◆ **EXERCISE AIM**: Give back all of the data exactly. Leave nothing out.

◆ **EXERCISE INPUTS**:

/-! 15_faults_drills.md, R417. -/

def PROM_PROMOTE_MS : Field := ⟨0xC010, 0, 10, 0x14, .rw, true, false, .range 5 1000⟩
def PROM_AUTO_PROMOTE : Field := ⟨0xC010, 16, 1, 1, .rw, true, false, .any⟩
def PROM_PROMO_SEQ : Field := ⟨0xC010, 24, 8, 0, .ro, true, false, .any⟩
def PROM_MIRROR_SILENT : Field := ⟨0xC014, 0, 1, 0, .ro, false, false, .any⟩
def PROM_MID_MAJORITY : Field := ⟨0xC014, 1, 1, 0, .ro, false, false, .any⟩
def PROM_MIDS_LINKED : Field := ⟨0xC014, 8, 7, 0, .ro, false, false, .any⟩
def PROM_MIDS_LOST : Field := ⟨0xC014, 16, 7, 0, .ro, false, false, .any⟩

/-! 15_faults_drills.md, R417. -/

def DRL_DRILL_EN : Field := ⟨0xC020, 0, 1, 0, .rw, true, true, .any⟩
def DRL_DRILL_PERIOD_MIN : Field := ⟨0xC020, 8, 16, 0x168, .rw, true, false, .range 10 65535⟩
def DRL_ROOT_DRILL_H : Field := ⟨0xC020, 24, 8, 0xa8, .rw, true, false, .range 1 255⟩
def DRL_RUNNING_TYPE : Field := ⟨0xC024, 0, 3, 7, .ro, true, false, .any⟩
def DRL_RUNNING : Field := ⟨0xC024, 3, 1, 0, .ro, true, false, .any⟩
def DRL_LAST_RESULT : Field := ⟨0xC024, 4, 2, 0, .ro, true, false, .any⟩
def DRL_FAIL_CNT : Field := ⟨0xC024, 8, 8, 0, .rc, true, false, .any⟩
def DRL_DONE_CNT : Field := ⟨0xC024, 16, 16, 0, .rc, true, false, .any⟩
def DRL_SKIP_CNT : Field := ⟨0xC028, 0, 16, 0, .rc, true, false, .any⟩

/-! 15_faults_drills.md, R417. -/

def JD_CONSENT (j : Nat) : Field := ⟨0xC100 + 8 * j, 0, 6, 0x3f, .ro, true, false, .any⟩

/-! 15_faults_drills.md, R417. -/

def RC_COMPUTE_MS (j : Nat) : Field := ⟨0xC400 + 32 * j, 0, 32, 0, .ro, true, false, .any⟩
def RC_WAIT_MS (j : Nat) : Field := ⟨0xC404 + 32 * j, 0, 32, 0, .ro, true, false, .any⟩
def RC_RECESS_MS (j : Nat) : Field := ⟨0xC408 + 32 * j, 0, 32, 0, .ro, true, false, .any⟩
def RC_RECOVERY_MS (j : Nat) : Field := ⟨0xC40C + 32 * j, 0, 32, 0, .ro, true, false, .any⟩
def RC_DRILL_MS (j : Nat) : Field := ⟨0xC410 + 32 * j, 0, 32, 0, .ro, true, false, .any⟩
def RC_BELLS (j : Nat) : Field := ⟨0xC414 + 32 * j, 0, 32, 0, .ro, true, false, .any⟩
def RC_SINCE_BEAT (j : Nat) : Field := ⟨0xC418 + 32 * j, 0, 32, 0, .ro, true, false, .any⟩

/-! 16_reference_maps.md, R422. -/

def ID_STEPPING : Field := ⟨0x0000, 24, 8, 0, .ro, false, false, .any⟩
def ID_PART : Field := ⟨0x0000, 16, 8, 0, .ro, false, false, .any⟩
def ID_VENDOR : Field := ⟨0x0000, 0, 16, 0x4858, .ro, false, false, .any⟩

/-! 16_reference_maps.md, R423. -/

def ROLL_SEAT : Field := ⟨0x0004, 25, 2, 0, .ro, false, true, .any⟩
def ROLL_ROLE : Field := ⟨0x0004, 22, 3, 0, .ro, false, false, .any⟩
def ROLL_ROLL_VALID : Field := ⟨0x0004, 21, 1, 0, .ro, false, false, .any⟩
def ROLL_ROLL : Field := ⟨0x0004, 0, 21, 0, .ro, false, false, .any⟩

◆ **EXERCISE SOLUTION**:
/-! 15_faults_drills.md, R417. -/

def PROM_PROMOTE_MS : Field := ⟨0xC010, 0, 10, 0x14, .rw, true, false, .range 5 1000⟩
def PROM_AUTO_PROMOTE : Field := ⟨0xC010, 16, 1, 1, .rw, true, false, .any⟩
def PROM_PROMO_SEQ : Field := ⟨0xC010, 24, 8, 0, .ro, true, false, .any⟩
def PROM_MIRROR_SILENT : Field := ⟨0xC014, 0, 1, 0, .ro, false, false, .any⟩
def PROM_MID_MAJORITY : Field := ⟨0xC014, 1, 1, 0, .ro, false, false, .any⟩
def PROM_MIDS_LINKED : Field := ⟨0xC014, 8, 7, 0, .ro, false, false, .any⟩
def PROM_MIDS_LOST : Field := ⟨0xC014, 16, 7, 0, .ro, false, false, .any⟩

/-! 15_faults_drills.md, R417. -/

def DRL_DRILL_EN : Field := ⟨0xC020, 0, 1, 0, .rw, true, true, .any⟩
def DRL_DRILL_PERIOD_MIN : Field := ⟨0xC020, 8, 16, 0x168, .rw, true, false, .range 10 65535⟩
def DRL_ROOT_DRILL_H : Field := ⟨0xC020, 24, 8, 0xa8, .rw, true, false, .range 1 255⟩
def DRL_RUNNING_TYPE : Field := ⟨0xC024, 0, 3, 7, .ro, true, false, .any⟩
def DRL_RUNNING : Field := ⟨0xC024, 3, 1, 0, .ro, true, false, .any⟩
def DRL_LAST_RESULT : Field := ⟨0xC024, 4, 2, 0, .ro, true, false, .any⟩
def DRL_FAIL_CNT : Field := ⟨0xC024, 8, 8, 0, .rc, true, false, .any⟩
def DRL_DONE_CNT : Field := ⟨0xC024, 16, 16, 0, .rc, true, false, .any⟩
def DRL_SKIP_CNT : Field := ⟨0xC028, 0, 16, 0, .rc, true, false, .any⟩

/-! 15_faults_drills.md, R417. -/

def JD_CONSENT (j : Nat) : Field := ⟨0xC100 + 8 * j, 0, 6, 0x3f, .ro, true, false, .any⟩

/-! 15_faults_drills.md, R417. -/

def RC_COMPUTE_MS (j : Nat) : Field := ⟨0xC400 + 32 * j, 0, 32, 0, .ro, true, false, .any⟩
def RC_WAIT_MS (j : Nat) : Field := ⟨0xC404 + 32 * j, 0, 32, 0, .ro, true, false, .any⟩
def RC_RECESS_MS (j : Nat) : Field := ⟨0xC408 + 32 * j, 0, 32, 0, .ro, true, false, .any⟩
def RC_RECOVERY_MS (j : Nat) : Field := ⟨0xC40C + 32 * j, 0, 32, 0, .ro, true, false, .any⟩
def RC_DRILL_MS (j : Nat) : Field := ⟨0xC410 + 32 * j, 0, 32, 0, .ro, true, false, .any⟩
def RC_BELLS (j : Nat) : Field := ⟨0xC414 + 32 * j, 0, 32, 0, .ro, true, false, .any⟩
def RC_SINCE_BEAT (j : Nat) : Field := ⟨0xC418 + 32 * j, 0, 32, 0, .ro, true, false, .any⟩

/-! 16_reference_maps.md, R422. -/

def ID_STEPPING : Field := ⟨0x0000, 24, 8, 0, .ro, false, false, .any⟩
def ID_PART : Field := ⟨0x0000, 16, 8, 0, .ro, false, false, .any⟩
def ID_VENDOR : Field := ⟨0x0000, 0, 16, 0x4858, .ro, false, false, .any⟩

/-! 16_reference_maps.md, R423. -/

def ROLL_SEAT : Field := ⟨0x0004, 25, 2, 0, .ro, false, true, .any⟩
def ROLL_ROLE : Field := ⟨0x0004, 22, 3, 0, .ro, false, false, .any⟩
def ROLL_ROLL_VALID : Field := ⟨0x0004, 21, 1, 0, .ro, false, false, .any⟩
def ROLL_ROLL : Field := ⟨0x0004, 0, 21, 0, .ro, false, false, .any⟩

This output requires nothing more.